__TASK INSTRUCTIONS__
A word-for-word repetition of the records beneath this task is the expected answer.

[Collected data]
......
-- ==== Sys2Proof/Syntax.lean ====
section
/-! DEFINITION. Syntax.lean: the commands and events of the SPN4096, one constructor for each row of
spec/opcode_table.json (95_what_each_step_holds.md: each is one whole, indivisible step). The operands are what
the command carries from outside: the requester, the entry's unit, a received block or packet, a measurement. -/

namespace Sys2Proof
......
__OUTPUT FOR THIS TASK__
-- ==== Sys2Proof/Syntax.lean ====
section
/-! DEFINITION. Syntax.lean: the commands and events of the SPN4096, one constructor for each row of
spec/opcode_table.json (95_what_each_step_holds.md: each is one whole, indivisible step). The operands are what
the command carries from outside: the requester, the entry's unit, a received block or packet, a measurement. -/

namespace Sys2Proof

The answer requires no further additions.